Singkong-singkong didepannya sebenarnya ingin segera dicabutnya karena sudah
harus dimasak mala mini agar etalase di kafe tidak kosong esok pagi.
“Memangnya
Bi Marni habis lihat apa?”
“Polisi,
Bu. Didepan rumah.”
“Rumah
siapa?”
“Rumah
kita. Ada banyak mobil dan orang-orang berpakaian hitam. Lagi nunggu diluar. Saya nggak berani bukain
pager.
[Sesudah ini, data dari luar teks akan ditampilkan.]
-- ==== Sys2Proof/Word.lean ====
section
/-! DEFINITION. The words of the machine: the widths the spec gives its values. -/

namespace Sys2Proof

/-- An 8-bit value: a V register, a byte of MEM, a timer (10_state.md R10, R16, R18, R19). -/
abbrev Byte := BitVec 8

/-- A 16-bit value: I, PC, SP, a stack entry, an opcode (10_state.md R12 to R15, 30_encoding.md R60). -/
abbrev Word := BitVec 16

/-- A 4-bit field of an opcode, and so a register index 0 to 15 (30_encoding.md R62, R63). -/
abbrev Nibble := BitVec 4

/-- A 12-bit address field `NNN` (30_encoding.md R63). -/
abbrev Addr12 := BitVec 12

end Sys2Proof
end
Takut.”
Kepanikan
yang diperlihatkan Bi Marni sepertinya bukan sikap berlebihan.
Tanpa
melepas celemek yang masih melekat Ibu langsung melangkah pergi. Rea menyusul
dibelakangnya dengan Bi Marni yang berjalan takut-takut.
Kali
ini bukan hanya Bi Marni, Ibu dan Rea pun lemas melihat halaman depan rumah
sudah dipenuhi kendaraan milik aparat keamanan dan dua mobil sedan mewah.
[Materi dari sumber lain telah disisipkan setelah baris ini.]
/-! ### Loads and the ALU -/

/-- Settles O22: one register write each, of a result that is bitwise by the library's own laws. -/
theorem copyAndLogicWriteOnlyVx : Obligations.CopyAndLogicWriteOnlyVx :=
  fun x _ s => ⟨⟨_, rfl, writesReg_setV s x _⟩,
    ⟨_, _, rfl, writesReg_setV s x _, fun _ => BitVec.getLsbD_or⟩,
    ⟨_, _, rfl, writesReg_setV s x _, fun _ => BitVec.getLsbD_and⟩,
    ⟨_, _, rfl, writesReg_setV s x _, fun _ => BitVec.getLsbD_xor⟩⟩

theorem addCarry_iff {a b : Byte} : addCarry a b = true ↔ 255 < a.toNat + b.toNat := decide_eq_true_iff

/-- Settles O23: the carry decides between a write of the sum with the flag and without. -/
theorem addValSetsCarryAndNeverClearsIt : Obligations.AddValSetsCarryAndNeverClearsIt := by
  intro x y s b hb
  obtain rfl : b = s.getV x + s.getV y := byte_eq_add hb
  refine ⟨_, exec_of_roomFor (i := .addVal x y) (s := s) trivial, fun hc => ?_, fun hc => ?_⟩
  · rw [effect, if_pos (addCarry_iff.mpr hc)]
    exact writesRegAndFlag_setVFlag s x _ true
  · rw [effect, if_neg (mt addCarry_iff.mp (by omega))]
    exact writesReg_setV s x _

/-- The byte difference is the spec's difference modulo 256 (42_load_alu.md R128). -/
theorem byte_eq_sub {a k b : Byte} (h : b.toNat = (256 + a.toNat - k.toNat) % 256) : b = a - k := by
  bv_omega

/-- A flag that is a comparison, as the statements write it. -/
theorem writesRegAndFlag_of_iff {s : State} {x : Nibble} {b : Byte} {f : Bool} {p : Prop} [Decidable p]
    (h : f = true ↔ p) : WritesRegAndFlag s (s.setVFlag x b f) x b (if p then 1 else 0) := by
  have hf : f = decide p := by rw [Bool.eq_iff_iff, h, decide_eq_true_iff]
  rw [← flagByte_decide, ← hf]
  exact writesRegAndFlag_setVFlag s x b f

/-- Settles O24: one write with a flag each, the flag being the comparison of the operands. -/
theorem subtractionsSetNoBorrow : Obligations.SubtractionsSetNoBorrow := by
  refine fun x y s => ⟨fun b hb => ?_, fun b hb => ?_⟩
  · obtain rfl := byte_eq_sub hb
    exact ⟨_, rfl, writesRegAndFlag_of_iff decide_eq_true_iff⟩
  · obtain rfl := byte_eq_sub hb
    exact ⟨_, rfl, writesRegAndFlag_of_iff decide_eq_true_iff⟩

theorem byte_eq_shiftRight {a b : Byte} (h : b.toNat = a.toNat / 2) : b = a >>> 1 :=
  BitVec.eq_of_toNat_eq (by rw [h, BitVec.toNat_ushiftRight, Nat.shiftRight_eq_div_pow, pow_one])

theorem byte_eq_shiftLeft {a b : Byte} (h : b.toNat = a.toNat * 2 % 256) : b = a <<< 1 :=
  BitVec.eq_of_toNat_eq (by rw [h, BitVec.toNat_shiftLeft, Nat.shiftLeft_eq, pow_one])

theorem shiftRightOut_iff (b : Byte) : shiftRightOut b = true ↔ b.toNat % 2 = 1 := by
  simp [shiftRightOut, BitVec.getLsbD, Nat.testBit_zero]

theorem shiftLeftOut_iff (b : Byte) : shiftLeftOut b = true ↔ 128 ≤ b.toNat := by
  have hb := b.isLt
  rw [shiftLeftOut, BitVec.getLsbD, Nat.testBit_eq_decide_div_mod_eq, decide_eq_true_iff]
  omega

/-- Settles O25: one write with a flag each, the flag being the bit that leaves. -/
theorem shiftsMoveOneBitAndReportIt : Obligations.ShiftsMoveOneBitAndReportIt := by
  refine fun x y s => ⟨fun b hb => ?_, fun b hb => ?_⟩
  · obtain rfl := byte_eq_shiftRight hb
    exact ⟨_, rfl, writesRegAndFlag_of_iff (shiftRightOut_iff _)⟩
  · obtain rfl := byte_eq_shiftLeft hb
    exact ⟨_, rfl, writesRegAndFlag_of_iff (shiftLeftOut_iff _)⟩

/-! ### The index register and memory -/

theorem addIndex_toNat (i : Word) (b : Byte) : (i + zextByte b).toNat = (i.toNat + b.toNat) % 65536 := by
  rw [BitVec.toNat_add, zextByte_toNat]

theorem glyphAddr_toNat {d : Byte} (h : d.toNat ≤ 15) : (glyphAddr d).toNat = 0x050 + 5 * d.toNat := by
  rw [glyphAddr, BitVec.toNat_ofNat, Nat.mod_eq_of_lt (by omega)]

/-- Settles O26: the three effects write I alone; FontIndex has room up to index 15. -/
theorem indexInstructionsWriteOnlyI : Obligations.IndexInstructionsWriteOnlyI :=
  fun x nnn s => ⟨⟨_, rfl, zextAddr_toNat nnn, rfl⟩, ⟨_, rfl, addIndex_toNat s.i (s.getV x), rfl⟩,
    fun h => ⟨_, exec_of_roomFor (i := .fontIndex x) h, glyphAddr_toNat h, rfl⟩⟩

/-- The byte stored at I + k, read back. -/
theorem get_effAddr_putBytes (s : State) (bytes : List Byte) {k : Nat} (h : k < bytes.length) :
    Memory.get (Memory.putBytes s.mem s.i.toNat bytes) (s.effAddr k) = bytes[k] :=
  get_putBytes_inside bytes s.mem s.i.toNat k h

theorem get_storeBCD (s : State) (x : Nibble) {k : Nat} (h : k < (bcdDigits (s.getV x)).length) :
    Memory.get (effect s (.storeBCD x)).mem (s.effAddr k) = (bcdDigits (s.getV x))[k] := get_effAddr_putBytes s _ h

theorem ofNat_8_toNat {d : Nat} (h : d < 256) : (BitVec.ofNat 8 d).toNat = d := by
  rw [BitVec.toNat_ofNat, Nat.mod_eq_of_lt h]

/-- Settles O27: the three digits are a block of length 3. -/
theorem storeBCDWritesThreeDigits : Obligations.StoreBCDWritesThreeDigits := by
  intro x s h
  have hlen : (bcdDigits (s.getV x)).length = 3 := rfl
  have hroom : roomFor s (.storeBCD x) := by rw [roomFor]; omega
  have hb := (s.getV x).isLt
  refine ⟨_, exec_of_roomFor hroom, rfl, ?_, ?_, ?_, fun a ha => get_putBytes_outside _ _ _ _ (ha.imp_right id)⟩
  · rw [get_storeBCD s x (k := 0) (by omega)]; exact ofNat_8_toNat (by omega)
  · rw [get_storeBCD s x (k := 1) (by omega)]; exact ofNat_8_toNat (by omega)
  · rw [get_storeBCD s x (k := 2) (by omega)]; exact ofNat_8_toNat (by omega)

theorem roomFor_regDump {s : State} {x : Nibble} (h : s.i.toNat + x.toNat ≤ 4095) : roomFor s (.regDump x) := by
  rw [roomFor, regsUpTo_length]; omega

theorem get_regDump {s : State} {x y : Nibble} (h : y.toNat ≤ x.toNat) :
    Memory.get (effect s (.regDump x)).mem (s.effAddr y.toNat) = s.getV y := by
  have hlen : y.toNat < (s.regsUpTo x).length := by rw [regsUpTo_length]; omega
  rw [effect, get_effAddr_putBytes s (s.regsUpTo x) hlen, regsUpTo_getElem s x y.toNat h hlen]
  simp

/-- Settles O28: the registers up to VX are a block of length X + 1. -/
theorem regDumpStoresV0ToVx : Obligations.RegDumpStoresV0ToVx := by
  intro x s h
  refine ⟨_, exec_of_roomFor (roomFor_regDump h), rfl, fun y hy => get_regDump hy, fun a ha => ?_⟩
  refine get_putBytes_outside _ _ _ _ ?_
  rw [regsUpTo_length]
  simp only [State.effAddr] at ha
  omega

/-- Settles O31: the two bytes at I + k are Vk and Vk+1. -/
theorem storedBytesAreFetchedNext : Obligations.StoredBytesAreFetchedNext := by
  intro x s k h hk
  have hsucc : (k + 1).toNat = k.toNat + 1 := by have := x.isLt; bv_omega
  have hlow : Memory.get (effect s (.regDump x)).mem (s.effAddr k.toNat + 1) = s.getV (k + 1) := by
    have hget := get_regDump (s := s) (x := x) (y := k + 1) (by omega)
    rwa [hsucc] at hget
  refine ⟨_, exec_of_roomFor (roomFor_regDump h), ?_⟩
  rw [fetchWord, get_regDump (by omega), hlow]

/-- Settles O29: in range the registers up to VX are the bytes read; out of range the check faults first. -/
theorem regLoadLoadsV0ToVx : Obligations.RegLoadLoadsV0ToVx := by
  refine fun x => ⟨decodeWord_encode (i := .regLoad x) rfl, fun s => ⟨fun h => ?_, fun h a ha => ?_⟩⟩
  · have hroom : roomFor s (.regLoad x) := by rw [roomFor]; omega
    have hreg (y : Nibble) : (effect s (.regLoad x)).getV y = if y.toNat ≤ x.toNat
        then (Memory.getBytes s.mem s.i.toNat (x.toNat + 1)).getD y.toNat 0 else s.getV y := getV_loadRegs s x y _
    refine ⟨_, exec_of_roomFor hroom, rfl, fun y hy => ?_, fun y hy => ?_⟩
    · have hlt : y.toNat < (Memory.getBytes s.mem s.i.toNat (x.toNat + 1)).length := by rw [getBytes_length]; omega
      rw [hreg, if_pos hy, List.getD_eq_getElem _ _ hlt, getBytes_getElem]
      rfl
    · rw [hreg, if_neg (by omega)]
  · have hraise : exec (.regLoad x) s = raise (.regLoad x) .memoryOutOfRange a s := by
      rw [exec, execRegLoad, loadBlock_bad _ _ s _ (by omega) (by omega) a ha]
    refine ⟨_, hraise, rfl, rfl, rfl, fun hs => ?_⟩
    rw [enterFault_writes_report _ _ _ _ s hs]
    exact ⟨rfl, rfl⟩

/-! ### Timers and keys -/

/-- Settles O37: the three handlers are one update each. -/
theorem timerInstructionsMoveOneByte : Obligations.TimerInstructionsMoveOneByte :=
  fun x s => ⟨⟨_, rfl, writesReg_setV s x s.dt⟩, ⟨_, rfl, rfl, rfl⟩, ⟨_, rfl, rfl, rfl⟩⟩

theorem key_setIfInBounds (s : State) (k j : Fin 16) (b : Bool) :
    (s.key.setIfInBounds k.val b)[j] = if j = k then b else s.key[j] := by
  simp only [Fin.getElem_fin, Vector.getElem_setIfInBounds, Fin.ext_iff, eq_comm]

theorem handleEvent_keyDown (k : Fin 16) (s : State) : handleEvent (.keyDown k.val) s = .next (keyDownEvent k.val s) :=
  if_neg (by omega)

theorem handleEvent_keyUp (k : Fin 16) (s : State) : handleEvent (.keyUp k.val) s = .next (keyUpEvent k.val s) :=
  if_neg (by omega)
Pertanyaannya adalah siapa yang membukakan pagar rumah?
Dengan
langkah cepat ketiga wanita tadi memasuki rumah yang pintunya sudah terbuka
itu. dengan dua laki-laki mengenakan setelan berwarna hitam seperti yang
dikatakan Bi Marni serta dua polisi yang duduk dikursi teras.
Bisa
ditebak betapa tegangnya wajah tiga wanita berbeda generasi itu. ibu bahkan
tidak merasa perlu menyapa apalagi bertanya bagaimana orang-orang berpenampilan
sangar itu bisa memasuki rumahnya. Yang Rea yakini sesuatu yang tidak beres
pasti sedang terjadi. hatinya selalu berbisik semoga sesuatu itu bukan lagi hal
yang mendatangkan kesedihan dirumahnya. Tahun boleh berganti tapi waktu, sejauh
ini, belum mampu menghapuskan kesedihan yang pernah menghampiri tanpa permisi.
Ini
bukan sinetron atau film yang penuh dengan dramatisasi. Tapi drama itu
benar-benar sedang terjadi. secara tiba-tiba langkah ibu terhenti ketika sudah
melewati pintu. Ibu hanya berdiri mematung tanpa memedulikan Rea dan Bi Marni
yang nyaris menabraknya karena berhenti secara tiba-tiba.
“Ibu!”
Rea memprotes. “Ada … apa?”
Bukan
tanpa alasan polisi dan para bodyguard itu bertandang ke kediaman keluarga Rea.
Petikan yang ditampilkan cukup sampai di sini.